Wednesday, January 9, 2008 · No Comments

Whaaaa….?

Here are a few theories.

Like the Washington Post’s Jon Cohen and Jennifer Agiest, I don’t buy the so-called “Bradley Effect” in 2008.

A more likely culprit than the role of race in the New Hampshire election was the “likely voter” modeling, with pollsters perhaps over-counting the boost of enthusiasm among Obama supporters following his victory in Iowa. Another possibility is that independents opted at the last minute to participate in the Republican primary, depriving Obama of crucial voters.

A further potential source of error stems from New Hampshire ballot rules. In previous contests, the state rotated candidate names from precinct to precinct, but this year the names were in alphabetical order, with Clinton near the top and Obama lower down.

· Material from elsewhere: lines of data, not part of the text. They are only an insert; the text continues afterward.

/-- Settles O8: the frame sequencer's new fields and the issued strobes by arithmetic, with no strobe to take. -/
theorem write4017SetsTheFrameSequencer : Obligations.Write4017SetsTheFrameSequencer := by
  unfold Obligations.Write4017SetsTheFrameSequencer
  intro d s hstrobe
  rw [react_wrOther_4017 d hstrobe, FrameSequencer.write4017_eq, issueAll_strobesOf4017]

/-! ### Events that are no operation -/

/-- Settles O9: each event is one update of the state, and the written memory is read back by the laws of the memory. -/
theorem inputEventsChangeOnlyTheirInput : Obligations.InputEventsChangeOnlyTheirInput := by
  unfold Obligations.InputEventsChangeOnlyTheirInput
  intro s rest
  refine ⟨step_idle, fun a b hstream => ?_, fun _ => step_openBus⟩
  exact ⟨_, step_hostWrite hstream, rfl, Memory.read_write_same s.mem a.toNat b,
    fun x hx => Memory.read_write_other s.mem a.toNat x b hx⟩

/-! ### CLOCK -/

/-- A step of CLOCK k+1: the frame step, then the strobes, the CYCLE and CLOCK k stand at the head of the stream
(60_exceptions.md R243). -/
theorem step_clock_succ {s : State} {k : Nat} {rest : List Event} (h : s.stream = .clock (k + 1) :: rest) :
    step s = .next { s with
      frame := s.frame.step s.cfg
      stream := issueAll (s.frame.strobes s.cfg) ++ Event.op (encode .cycle) :: Event.clock k :: rest } :=
  step_clock h

/-- The counts at which a table issues a QF. -/
def qfCounts (table : FrameTable) : List Nat := (table.steps.filter (·.qf)).map (·.count)

/-- The counts at which a table issues an HF. -/
def hfCounts (table : FrameTable) : List Nat := (table.steps.filter (·.hf)).map (·.count)

/-- The table issues a QF alone at the counts `qfs`, a QF and then an HF at the counts `both`, and wraps at `wrap`
(60_exceptions.md R241). -/
structure TableIssues (table : FrameTable) (qfs both : List Nat) (wrap : Nat) : Prop where
  qf : (qfCounts table).Perm (qfs ++ both)
  hf : hfCounts table = both
  disjoint : ∀ c ∈ qfs, c ∉ both
  wrap : table.wrap = wrap

/-- Some step at the count `c` has the flag exactly when `c` is among the counts of the steps that have it. -/
theorem any_at_count_iff (flag : FrameStep → Bool) (c : Nat) (steps : List FrameStep) :
    (steps.filter (fun x => x.count == c)).any flag = true ↔ c ∈ (steps.filter flag).map (·.count) := by
  simp only [List.any_eq_true, List.mem_filter, List.mem_map, beq_iff_eq]
  exact exists_congr fun x => by tauto

/-- The strobes of a table at a count, by membership in its two lists of counts (60_exceptions.md R241). -/
theorem strobesAt_eq_of_counts (table : FrameTable) (c : Nat) :
    strobesAt table c =
      (if c ∈ qfCounts table then [.qf] else []) ++ (if c ∈ hfCounts table then [.hf] else []) :=
  congrArg₂ (· ++ ·) (if_congr (any_at_count_iff _ c table.steps) rfl rfl)
    (if_congr (any_at_count_iff _ c table.steps) rfl rfl)

/-- The strobes of a table whose counts are listed. -/
theorem TableIssues.strobesAt_eq {table : FrameTable} {qfs both : List Nat} {wrap : Nat}
    (h : TableIssues table qfs both wrap) (c : Nat) :
    strobesAt table c = if c ∈ qfs then [.qf] else if c ∈ both then [.qf, .hf] else [] := by
  rw [strobesAt_eq_of_counts, h.hf]
  simp only [h.qf.mem_iff, List.mem_append]
  by_cases hqf : c ∈ qfs
  · simp [hqf, h.disjoint c hqf]
  · by_cases hboth : c ∈ both <;> simp [hqf, hboth]

/-- Below the width of the counter, the next count is one more (60_exceptions.md R241). -/
theorem FrameSequencer.nextCount_eq {f : FrameSequencer} {c : Nat} (hc : c = f.count.toNat + 1) :
    f.nextCount = BitVec.ofNat 16 c := by
  rw [hc, BitVec.ofNat_add, BitVec.ofNat_toNat, BitVec.setWidth_eq]
  rfl

theorem FrameSequencer.nextCount_toNat {f : FrameSequencer} {c : Nat} (hc : c = f.count.toNat + 1)
    (hlt : f.count.toNat < 65535) : f.nextCount.toNat = c := by
  rw [FrameSequencer.nextCount_eq hc, BitVec.toNat_ofNat, Nat.mod_eq_of_lt (by omega)]

/-- One frame step at the count `c` it reaches (60_exceptions.md R241, R242). -/
theorem FrameSequencer.step_eq {cfg : Config} {f : FrameSequencer} {c : Nat} (hc : c = f.count.toNat + 1)
    (hlt : f.count.toNat < 65535) :
    f.step cfg = { f with
      count := if c = (frameTable cfg f.mode).wrap then 0 else BitVec.ofNat 16 c
      irq := if f.mode = false ∧ f.inhibit = false ∧ c ∈ irqWindow cfg.region then true else f.irq } := by
  rw [FrameSequencer.step, FrameSequencer.irqStep, FrameSequencer.nextCount_toNat hc hlt, FrameSequencer.nextCount_eq hc]
  rfl

/-- The NESDev tables by REGION and mode (60_exceptions.md R241). -/
theorem frameTable_of_nesdev {cfg : Config} (h : cfg.frameSchedule = .nesdev) (fiveStep : Bool) :
    frameTable cfg fiveStep = if fiveStep then nesdevFiveStep cfg.region else nesdevFourStep cfg.region := by
  rw [frameTable, h]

Stanford Professor Jon Krosnick, a survey specialist and expert witness in a lawsuit about ballot order in New Hampshire, has estimated a three percentage point or greater bounce for a big name candidate appearing high on the ballot. Therefore, if pre-election polls randomized candidate names, as most do, they would have underestimated Clinton’s support by at least three points.

Tim Russert reportedly said internal campaign tracking polls were as wrong as the public ones. Obama’s people were telling him he had a 14 point edge; Clinton’s were telling her he was ahead by 11.

Another underestimated factor — a frequently underestimated factor:  Early absentee ballots.  How many Democrats cast their ballots before the Iowa results?  Hillary’s campaign emphasized rounding those up. 

Anyway.  As I said earlier, Obama needs to be tested while the public’s watching.  Recovering from unexpected disappointment is a good next test.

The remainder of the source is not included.